Three recent events provide further evidence that Kansas is just scraping by financially. July general fund revenue was below expectations, the governor cut $63 million out of the current budget, and the state’s pension bonds received a low rating.
July revenue fell $4 million below expectations. While $4 million does not represent a huge drop, the July loss is part of a long string of disappointing monthly revenue reports, and a trend that will likely continue. Individual income tax receipts tell the story. Dramatic income tax policy changes began to take effect in 2013, causing a sharp revenue decline, and now income tax receipts are staying down at that low level. Lawmakers raised the sales tax to try to make up for the diminished income tax stream.

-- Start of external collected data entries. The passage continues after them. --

/-- The record of a form that has a w flag and neither a d nor an s flag. -/
def recordPlain (cls : OpClass) (op : Op) (w : Width) (dst src : Operand) (len : Nat) : InstrRecord :=
  { cls, op, d := none, w := some w, s := none, operands := .pair dst src, len }

/-- The record of a jump or loop. -/
def recordJump (j : Jcc) (rel : Byte) : InstrRecord :=
  { cls := .jcc j, op := .jump j, d := none, w := none, s := none,
    operands := .displacement (relOf rel), len := 2 }

/-- The instruction record of a decoded instruction (R77). -/
def Instr.record (i : Instr) : InstrRecord :=
  match i with
  | .movRmReg d w rm reg => recordRmReg .movRmReg .mov d w rm reg i.len
  | .movImmRm w rm imm => recordPlain .movImmRm .mov w rm.operand imm.operand i.len
  | .movImmReg w reg imm => recordPlain .movImmReg .mov w (.register reg) imm.operand i.len
  | .movMemAcc w a => recordPlain .movMemAcc .mov w (.register (accOf w)) (.memoryDirect a) i.len
  | .movAccMem w a => recordPlain .movAccMem .mov w (.memoryDirect a) (.register (accOf w)) i.len
  | .addRmReg d w rm reg => recordRmReg .addRmReg .add d w rm reg i.len
  | .addImmRm s w rm imm => recordArithImm .add s w rm imm i.len
  | .addImmAcc w imm => recordPlain .addImmAcc .add w (.register (accOf w)) imm.operand i.len
  | .subRmReg d w rm reg => recordRmReg .subRmReg .sub d w rm reg i.len
  | .subImmRm s w rm imm => recordArithImm .sub s w rm imm i.len
  | .subImmAcc w imm => recordPlain .subImmAcc .sub w (.register (accOf w)) imm.operand i.len
  | .cmpRmReg d w rm reg => recordRmReg .cmpRmReg .cmp d w rm reg i.len
  | .cmpImmRm s w rm imm => recordArithImm .cmp s w rm imm i.len
  | .cmpImmAcc w imm => recordPlain .cmpImmAcc .cmp w (.register (accOf w)) imm.operand i.len
  | .jo r => recordJump .jo r
  | .jno r => recordJump .jno r
  | .jb r => recordJump .jb r
  | .jnb r => recordJump .jnb r
  | .je r => recordJump .je r
  | .jne r => recordJump .jne r
  | .jbe r => recordJump .jbe r
  | .ja r => recordJump .ja r
  | .js r => recordJump .js r
  | .jns r => recordJump .jns r
  | .jp r => recordJump .jp r
  | .jnp r => recordJump .jnp r
  | .jl r => recordJump .jl r
  | .jnl r => recordJump .jnl r
  | .jle r => recordJump .jle r
  | .jg r => recordJump .jg r
  | .loopnz r => recordJump .loopnz r
  | .loopz r => recordJump .loopz r
  | .loop r => recordJump .loop r
  | .jcxz r => recordJump .jcxz r

/-- The mnemonic of a member of the jump/loop family (R68, R81). -/
def Jcc.mnemonic : Jcc → String
  | .jo => "jo" | .jno => "jno" | .jb => "jb" | .jnb => "jnb"
  | .je => "je" | .jne => "jne" | .jbe => "jbe" | .ja => "ja"
  | .js => "js" | .jns => "jns" | .jp => "jp" | .jnp => "jnp"
  | .jl => "jl" | .jnl => "jnl" | .jle => "jle" | .jg => "jg"
  | .loopnz => "loopnz" | .loopz => "loopz" | .loop => "loop" | .jcxz => "jcxz"

/-- The mnemonic that an instruction record gives (R81): the 24 of the subset. -/
def Op.mnemonic : Op → String
  | .mov => "mov" | .add => "add" | .sub => "sub" | .cmp => "cmp"
  | .jump j => j.mnemonic

/-! ## The encoder -/

/-- The 3-bit field of a register name: its column in `REGTAB` (R54). -/
def Reg.field : Reg → BitVec 3
  | .al | .ax => 0b000
  | .cl | .cx => 0b001
  | .dl | .dx => 0b010
  | .bl | .bx => 0b011
  | .ah | .sp => 0b100
  | .ch | .bp => 0b101
  | .dh | .si => 0b110
  | .bh | .di => 0b111

/-- The rm field of an EAC form (R55). -/
def Eac.field : Eac → BitVec 3
  | .bxSi => 0b000
  | .bxDi => 0b001
  | .bpSi => 0b010
  | .bpDi => 0b011
  | .si => 0b100
  | .di => 0b101
  | .bp => 0b110
  | .bx => 0b111

/-- The mod field of an r/m operand (R56, R58). -/
def Rm.mod : Rm → BitVec 2
  | .reg _ => 0b11
  | .direct _ => 0b00
  | .mem _ .absent => 0b00
  | .mem _ (.disp8 _) => 0b01
  | .mem _ (.disp16 _) => 0b10

/-- The rm field of an r/m operand (R54, R55, R56). -/
def Rm.field : Rm → BitVec 3
  | .reg r => r.field
  | .direct _ => 0b110
  | .mem eac _ => eac.field

/-- The two bytes of a word, low byte first (R37). -/
def wordBytes (v : Word) : List Byte := [lowByte v, highByte v]

/-- The displacement bytes of an r/m operand. -/
def Rm.bytes : Rm → List Byte
  | .reg _ => []
  | .mem _ .absent => []
  | .mem _ (.disp8 b) => [b]
  | .mem _ (.disp16 v) => wordBytes v
  | .direct a => wordBytes a

/-- The bytes of an immediate. -/
def Imm.bytes : Imm → List Byte
  | .absent => []
  | .imm8 b => [b]
  | .imm16 v => wordBytes v

/-- The bit of the w flag. -/
def Width.bit : Width → BitVec 1
  | .byte => 0
  | .word => 1

/-- The mode byte of an r/m operand beside a reg field (R53). -/
def modeByte (rm : Rm) (reg : BitVec 3) : Byte := rm.mod ++ reg ++ rm.field

/-- The bytes of a register/memory <-> register form: `ppppppdw mod:2 reg:3 rm:3 [disp]`. -/
def encodeRmReg (pattern : BitVec 6) (d : Bool) (w : Width) (rm : Rm) (reg : Reg) : List Byte :=
  (pattern ++ BitVec.ofBool d ++ w.bit) :: modeByte rm reg.field :: rm.bytes
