/-- R77, with R58, R60, R61 and R63-R68: the instruction record of every instruction: its class, its operation, the
values of the flags d, w and s where the class has them and none where it has not, its operands with the destination
first, and its length. -/
def Obligations.RecordFieldsByClass : Prop :=
  (∀ d w rm reg, RecordIs (.movRmReg d w rm reg) .movRmReg .mov (some d) (some w) none (shownPair d rm reg)) ∧
  (∀ w rm imm, RecordIs (.movImmRm w rm imm) .movImmRm .mov none (some w) none
    (.pair (shownRm rm) (shownImm imm))) ∧
  (∀ w reg imm, RecordIs (.movImmReg w reg imm) .movImmReg .mov none (some w) none
    (.pair (.register reg) (shownImm imm))) ∧
  (∀ w addr, RecordIs (.movMemAcc w addr) .movMemAcc .mov none (some w) none
    (.pair (shownAcc w) (.memoryDirect addr))) ∧
  (∀ w addr, RecordIs (.movAccMem w addr) .movAccMem .mov none (some w) none
    (.pair (.memoryDirect addr) (shownAcc w))) ∧
  (∀ d w rm reg, RecordIs (.addRmReg d w rm reg) .addRmReg .add (some d) (some w) none (shownPair d rm reg)) ∧
  (∀ s w rm imm, RecordIs (.addImmRm s w rm imm) .arithImmRm .add none (some w) (some s)
    (.pair (shownRm rm) (shownImm imm))) ∧
  (∀ w imm, RecordIs (.addImmAcc w imm) .addImmAcc .add none (some w) none (.pair (shownAcc w) (shownImm imm))) ∧
  (∀ d w rm reg, RecordIs (.subRmReg d w rm reg) .subRmReg .sub (some d) (some w) none (shownPair d rm reg)) ∧
  (∀ s w rm imm, RecordIs (.subImmRm s w rm imm) .arithImmRm .sub none (some w) (some s)
    (.pair (shownRm rm) (shownImm imm))) ∧
  (∀ w imm, RecordIs (.subImmAcc w imm) .subImmAcc .sub none (some w) none (.pair (shownAcc w) (shownImm imm))) ∧
  (∀ d w rm reg, RecordIs (.cmpRmReg d w rm reg) .cmpRmReg .cmp (some d) (some w) none (shownPair d rm reg)) ∧
  (∀ s w rm imm, RecordIs (.cmpImmRm s w rm imm) .arithImmRm .cmp none (some w) (some s)
    (.pair (shownRm rm) (shownImm imm))) ∧
  (∀ w imm, RecordIs (.cmpImmAcc w imm) .cmpImmAcc .cmp none (some w) none (.pair (shownAcc w) (shownImm imm))) ∧
  ∀ rel,
    JumpRecordIs (.jo rel) .jo rel ∧ JumpRecordIs (.jno rel) .jno rel ∧
    JumpRecordIs (.jb rel) .jb rel ∧ JumpRecordIs (.jnb rel) .jnb rel ∧
    JumpRecordIs (.je rel) .je rel ∧ JumpRecordIs (.jne rel) .jne rel ∧
    JumpRecordIs (.jbe rel) .jbe rel ∧ JumpRecordIs (.ja rel) .ja rel ∧
    JumpRecordIs (.js rel) .js rel ∧ JumpRecordIs (.jns rel) .jns rel ∧
    JumpRecordIs (.jp rel) .jp rel ∧ JumpRecordIs (.jnp rel) .jnp rel ∧
    JumpRecordIs (.jl rel) .jl rel ∧ JumpRecordIs (.jnl rel) .jnl rel ∧
    JumpRecordIs (.jle rel) .jle rel ∧ JumpRecordIs (.jg rel) .jg rel ∧
    JumpRecordIs (.loopnz rel) .loopnz rel ∧ JumpRecordIs (.loopz rel) .loopz rel ∧
    JumpRecordIs (.loop rel) .loop rel ∧ JumpRecordIs (.jcxz rel) .jcxz rel

/-! ## The register file, the flags and reset (spec/10_state.md, 70_reset_and_hazards.md) -/

/-- R15: the aliasing invariant, in every state. -/
def Obligations.WordRegistersAliasTheirBytes : Prop :=
  ∀ s : State,
    s.get .ax = (s.get .ah <<< 8) ||| s.get .al ∧ s.get .cx = (s.get .ch <<< 8) ||| s.get .cl ∧
    s.get .dx = (s.get .dh <<< 8) ||| s.get .dl ∧ s.get .bx = (s.get .bh <<< 8) ||| s.get .bl

/-- R14 and R19: what `get` of each name reads of the backing words. -/
def Obligations.GetReadsTheNamedBits : Prop :=
  ∀ s : State,
    (s.get .ax = s.regs.a ∧ (s.get .al).toNat = s.regs.a.toNat % 256 ∧ (s.get .ah).toNat = s.regs.a.toNat / 256) ∧
    (s.get .cx = s.regs.c ∧ (s.get .cl).toNat = s.regs.c.toNat % 256 ∧ (s.get .ch).toNat = s.regs.c.toNat / 256) ∧
    (s.get .dx = s.regs.d ∧ (s.get .dl).toNat = s.regs.d.toNat % 256 ∧ (s.get .dh).toNat = s.regs.d.toNat / 256) ∧
    (s.get .bx = s.regs.b ∧ (s.get .bl).toNat = s.regs.b.toNat % 256 ∧ (s.get .bh).toNat = s.regs.b.toNat / 256) ∧
    s.get .sp = s.regs.sp ∧ s.get .bp = s.regs.bp ∧ s.get .si = s.regs.si ∧ s.get .di = s.regs.di

/-- R20 and R21: `set` of a word name replaces all 16 bits, and so both byte halves; `set` of a byte name takes
`v[7:0]` and leaves the other half. Every register that shares no bit is unchanged, and so is all other state. -/
def Obligations.SetWritesTheNamedBits : Prop :=
  ∀ (s : State) (r : Reg) (v : Word),
    (r.width = .word → (s.set r v).get r = v) ∧
    (r.width = .byte → ((s.set r v).get r).toNat = v.toNat % 256) ∧
    (∀ q, regDisjoint q r = true → (s.set r v).get q = s.get q) ∧
    ((s.set .ax v).get .al).toNat = v.toNat % 256 ∧ ((s.set .ax v).get .ah).toNat = v.toNat / 256 ∧
    ((s.set .cx v).get .cl).toNat = v.toNat % 256 ∧ ((s.set .cx v).get .ch).toNat = v.toNat / 256 ∧
    ((s.set .dx v).get .dl).toNat = v.toNat % 256 ∧ ((s.set .dx v).get .dh).toNat = v.toNat / 256 ∧
    ((s.set .bx v).get .bl).toNat = v.toNat % 256 ∧ ((s.set .bx v).get .bh).toNat = v.toNat / 256 ∧
    (s.set r v).flags = s.flags ∧ (s.set r v).ip = s.ip ∧ s.SameControl (s.set r v) ∧ (s.set r v).trace = s.trace

/-- R105: `set_flags_from_result` writes Z, S and P from the result and leaves C, O and `F[7:5]` and all other
state alone; S is bit 15 of the result's 16-bit pattern. -/
def Obligations.FlagsFollowTheResult : Prop :=
  ∀ (s : State) (res : Int), -32768 ≤ res → res ≤ 32767 →
    (s.setFlagsFromResult res).getFlag .z = decide (res = 0) ∧
    (s.setFlagsFromResult res).getFlag .s = decide (res < 0) ∧
    (s.setFlagsFromResult res).getFlag .s = (unsigned16 res).getLsbD 15 ∧
    (s.setFlagsFromResult res).getFlag .p = decide (res % 2 = 0) ∧
    (s.setFlagsFromResult res).getFlag .p = !(unsigned16 res).getLsbD 0 ∧
    (s.setFlagsFromResult res).getFlag .c = s.getFlag .c ∧
    (s.setFlagsFromResult res).getFlag .o = s.getFlag .o ∧
    (∀ k, 5 ≤ k → (s.setFlagsFromResult res).flags.getLsbD k = s.flags.getLsbD k) ∧
    s.SameRegs (s.setFlagsFromResult res) ∧ (s.setFlagsFromResult res).ip = s.ip ∧
    s.SameControl (s.setFlagsFromResult res)

/-- R36: what reset leaves in every element the spec gives a value for. -/
def Obligations.ResetValues : Prop :=
  (∀ r, State.reset.get r = 0) ∧ State.reset.flags = 0 ∧ (∀ f, State.reset.getFlag f = false) ∧
  State.reset.ip = 0 ∧ State.reset.status = .run

/-- R157 and R160: reset is accepted in any state; it writes the reset values and fixes the modes, the length and
every byte of the buffer. A buffer over 65535 bytes is refused. The empty trace is the model's choice
(notes/assumptions/7.md). -/
def Obligations.ResetSuppliesTheBuffer : Prop :=
  ∀ (s : State) (bytes : List Byte) (em : ExecMode) (bf : ByteFlagsMode),
    (bytes.length ≤ 65535 → ∃ t, resetRun s bytes em bf = .next t ∧
      (∀ r, t.get r = 0) ∧ t.flags = 0 ∧ t.ip = 0 ∧ t.status = .run ∧ t.trace = [] ∧
      t.params.execMode = em ∧ t.params.byteFlags = bf ∧ t.params.len.val = bytes.length ∧
      ∀ p, t.fetch p = bytes[p]?) ∧
    (65535 < bytes.length → resetRun s bytes em bf = .refused .bufferTooLong)

/-! ## The step (spec/40_execution_cycle.md, 60_exceptions.md) -/

/-- R85: in RUN a step is enabled; in HALT and in FAULT none is. That a step which is not enabled is the outcome
`fault` is the model's form (notes/assumptions/1.md). -/
def Obligations.StepsAreEnabledExactlyInRun : Prop :=
  ∀ s : State,
    (s.status = .run → ∃ t, step s = .next t) ∧
    (s.status = .halt → step s = .fault .halted) ∧
    (s.status = .fault → step s = .fault .faulted)

/-- R87: at `ip >= L` a step writes `STATUS <- HALT` and nothing else, and emits no trace record. -/
def Obligations.StepAtBufferEndHalts : Prop :=
  ∀ s : State, s.status = .run → s.params.len.val ≤ s.ip.toNat →
    ∃ t, step s = .next t ∧ t.status = .halt ∧ t.faultRec = s.faultRec ∧ s.SameRegs t ∧ t.flags = s.flags ∧
      t.ip = s.ip ∧ s.SameProgram t ∧ t.trace = s.trace

/-- R88: where the decoder returns a fault kind, the step takes it, and writes nothing else. -/
def Obligations.DecodeFailuresAreTaken : Prop :=
  ∀ s : State, s.status = .run → s.ip.toNat < s.params.len.val →
    (decode s.window = .error .unknownOpcode → ∃ t, step s = .next t ∧ s.FaultTaken t .unknownOpcode) ∧
    (decode s.window = .error .truncatedInstruction → ∃ t, step s = .next t ∧ s.FaultTaken t .truncatedInstruction)

/-- R88, R91: a step on bytes that decode to an instruction is that instruction's meaning, with nothing around it. -/
def Obligations.StepRunsTheDecodedInstruction : Prop :=
  ∀ (s : State) (i : Instr), s.status = .run → s.ip.toNat < s.params.len.val → decode s.window = .ok i →
    step s = exec i s

/-- R41, R88, R91: where the buffer holds the encoding of a well-formed instruction at `ip`, a step is that
instruction's meaning, whatever stands behind it. -/
def Obligations.StepRunsTheInstructionInTheBuffer : Prop :=
  ∀ (s : State) (i : Instr), s.status = .run → i.wf = true → s.fits i →
    (∀ k < i.len, s.fetch (s.ip.toNat + k) = (encode i)[k]?) → step s = exec i s

/-- R57, R89: a decoded instruction lies in the buffer, so `ip_next` fits in 16 bits; a step that commits it
leaves `ip` there unless it is `jne`, the only instruction that can put `ip` elsewhere. -/
def Obligations.OnlyJneLeavesTheSequence : Prop :=
  ∀ (s t : State) (i : Instr), s.status = .run → s.ip.toNat < s.params.len.val → decode s.window = .ok i →
    step s = .next t →
    s.fits i ∧ s.ip.toNat + i.len ≤ 65535 ∧
    (t.status = .run → isJne i = false → t.ip.toNat = s.ip.toNat + i.len)

/-- R146: a step that ends in FAULT began in RUN, and wrote `STATUS` and `FAULT` and nothing else. -/
def Obligations.FaultsArePrecise : Prop :=
  ∀ s t : State, step s = .next t → t.status = .fault → s.status = .run ∧ ∃ k, s.FaultTaken t k

/-- R31, R85: the legal transitions of `STATUS`; it is HALT only at `ip >= L`, with `ip` unchanged. -/
def Obligations.StatusTransitions : Prop :=
  ∀ s t : State, step s = .next t → s.status = .run ∧
    (t.status = .run ∨ t.status = .fault ∨ (t.status = .halt ∧ s.params.len.val ≤ s.ip.toNat ∧ t.ip = s.ip))

/-- R144 and R145: no input raises `InvalidOperandIndex` or `UnsupportedAddressingMode`. -/
def Obligations.TwoFaultKindsAreNeverRaised : Prop :=
  ∀ s t : State, step s = .next t → t.status = .fault →
    t.faultRec.kind ≠ .invalidOperandIndex ∧ t.faultRec.kind ≠ .unsupportedAddressingMode

/-- R48: later fetches see the bytes as loaded; no step writes the buffer or a parameter of the run. -/
def Obligations.ProgramNeverChanges : Prop :=
  ∀ s t : State, step s = .next t → ∀ p, t.fetch p = s.fetch p ∧ t.params = s.params

/-- R94, R95: a step that commits emits one trace record, of the instruction decoded at the old `ip`; a halting or
faulting step emits none. That the records are kept in a list is the model's choice (notes/assumptions/7.md). -/
def Obligations.OneTraceRecordPerCommit : Prop :=
  ∀ s t : State, step s = .next t →
    (t.status = .run ∧ ∃ i, decode s.window = .ok i ∧ s.Traced t i) ∨ (t.status ≠ .run ∧ t.trace = s.trace)

/-- R95: the resulting values of a committed instruction in EXECUTE mode are the destination register before and
after, the flags register before and after, and `ip` after; in DECODE_ONLY there are none. That the records are kept
in a list is the model's choice (notes/assumptions/7.md). -/
def Obligations.TraceHoldsTheResultingValues : Prop :=
  ∀ (i : Instr) (s t : State), exec i s = .next t → t.trace ≠ s.trace →
    ∃ r, t.trace = s.trace ++ [r] ∧ r.atIp = s.ip ∧ r.instr = i.record ∧
      r.values = match s.params.execMode with
        | .decodeOnly => none
        | .execute => some
            { dst := (writtenReg i).map (fun q => { reg := q, before := s.get q, after := t.get q })
              flags := if writesFlags i then some { before := s.flags, after := t.flags } else none
              ipAfter := t.ip }

/-- R84, R95: the numeric address that a trace record reports, for every instruction and every operand form. A listing
reports the EAC form's sum mod 65536, from the registers at the start of the step, and a direct address (of a mode
byte or of an accumulator MOV) as itself; for an instruction without a memory operand it reports none, and neither
does a committed instruction in EXECUTE, since none with a memory operand commits (R92). The spec says that a core may
report the address; that this one always does is the model's choice (notes/assumptions/7.md). -/
def Obligations.ReportedEffectiveAddresses : Prop :=
  (∀ (i : Instr) (s : State), s.params.execMode = .decodeOnly →
    ∃ t r, exec i s = .next t ∧ t.trace = s.trace ++ [r] ∧
      (∀ eac disp, memoryOperand i = some (.mem eac disp) →
        ∃ a, r.ea = some a ∧ (a.toNat : Int) = s.eacSum eac disp % 65536) ∧
      (∀ addr, memoryOperand i = some (.direct addr) → r.ea = some addr) ∧
      (∀ reg, memoryOperand i = some (.reg reg) → r.ea = none) ∧
      (memoryOperand i = none → r.ea = none)) ∧
  ∀ (i : Instr) (s t : State) (r : TraceRecord), s.params.execMode = .execute → exec i s = .next t →
    t.trace = s.trace ++ [r] → r.ea = none

/-! ## The instructions: all of them -/

/-- R91, R146: every meaning answers a next state, in every state: no instruction is refused, and a fault that an
instruction raises is a state (notes/assumptions/1.md). -/
def Obligations.EveryInstructionAnswersANextState : Prop :=
  ∀ (i : Instr) (s : State), ∃ t, exec i s = .next t

/-- R90: in DECODE_ONLY every instruction completes: `ip` advances by its length and one trace record is emitted;
no register and no flag changes, no branch is evaluated and no fault is raised. -/
def Obligations.DecodeOnlyListsEveryInstruction : Prop :=
  ∀ (i : Instr) (s : State), s.params.execMode = .decodeOnly →
    ∃ t, exec i s = .next t ∧ s.SameRegs t ∧ t.flags = s.flags ∧ s.Advanced t i

/-- R16, R24, R34, R48: the frame of every instruction on every path. The buffer and the parameters are unchanged;
of the registers only the destination's bits can change (CMP, the jumps and the loops have none); of the flags only
Z, S and P, and those only for ADD, SUB and CMP; `STATUS` and `FAULT` change only by taking a fault. -/
def Obligations.FrameOfEveryInstruction : Prop :=
  ∀ (i : Instr) (s t : State), exec i s = .next t →
    s.SameProgram t ∧
    (∀ r, writtenReg i = some r → s.SameRegsBut t r) ∧ (writtenReg i = none → s.SameRegs t) ∧
    s.SameUnwrittenFlags t ∧ (writesFlags i = false → t.flags = s.flags) ∧
    (s.SameControl t ∨ ∃ k, s.FaultTaken t k)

However, they have also depended heavily on transfers from the highway fund and other funds, leaving a structural budget imbalance in which ongoing expenses are still much higher than ongoing revenue.
The expenditure cuts announced by the governor were part of the final FY 2016 (July 1, 2015 to June 30, 2016) budget deal passed by the Legislature in June. To keep the general fund solvent, at least another $50 million had to be cut from the already conservative FY 2016 budget. The governor’s cuts transferred more money from the highway fund, and grabbed federal money that could have been used for children’s health programs. For the most part, the cuts were one-time transactions to save some general fund money in the current fiscal year but do not alter the longer-term imbalance between revenue and expenditures.
Kansas is preparing to sell $1 billion in bonds to shore up the state’s retirement system. Last year, Moody’s Investor Service lowered the state’s bond rating to Aa2 because of the expanding budget imbalance caused by falling revenue. This new pension bond issue has been rated one-notch lower at Aa3, and the rating analysis clearly outlines Kansas’ financial problems:
“The below-average rating also recognizes the structural imbalance in the state's budget and reliance on interfund borrowing, as well as an underfunded pension plan to which the state is not making actuarially determined contributions.”
In the 2015 record-long legislative session, lawmakers faced a budget crisis with general fund expenditures almost $800 million above revenue. They raised sales and cigarette taxes and dropped spending to a low level. That averted a full-blown financial disaster, but did not solve the state’s financial problems or put Kansas on a stable, forward-looking fiscal path. Rather Kansas has been left to live month-by-month scraping by with few reserves, a cramped budget, and little hope that the situation can improve in the future.
The root of Kansas’ financial problems is an unfair and unsustainable income tax policy that has garnered too few resources to adequately cover expenses. Lawmakers must reconsider that policy to get Kansas back to financial health.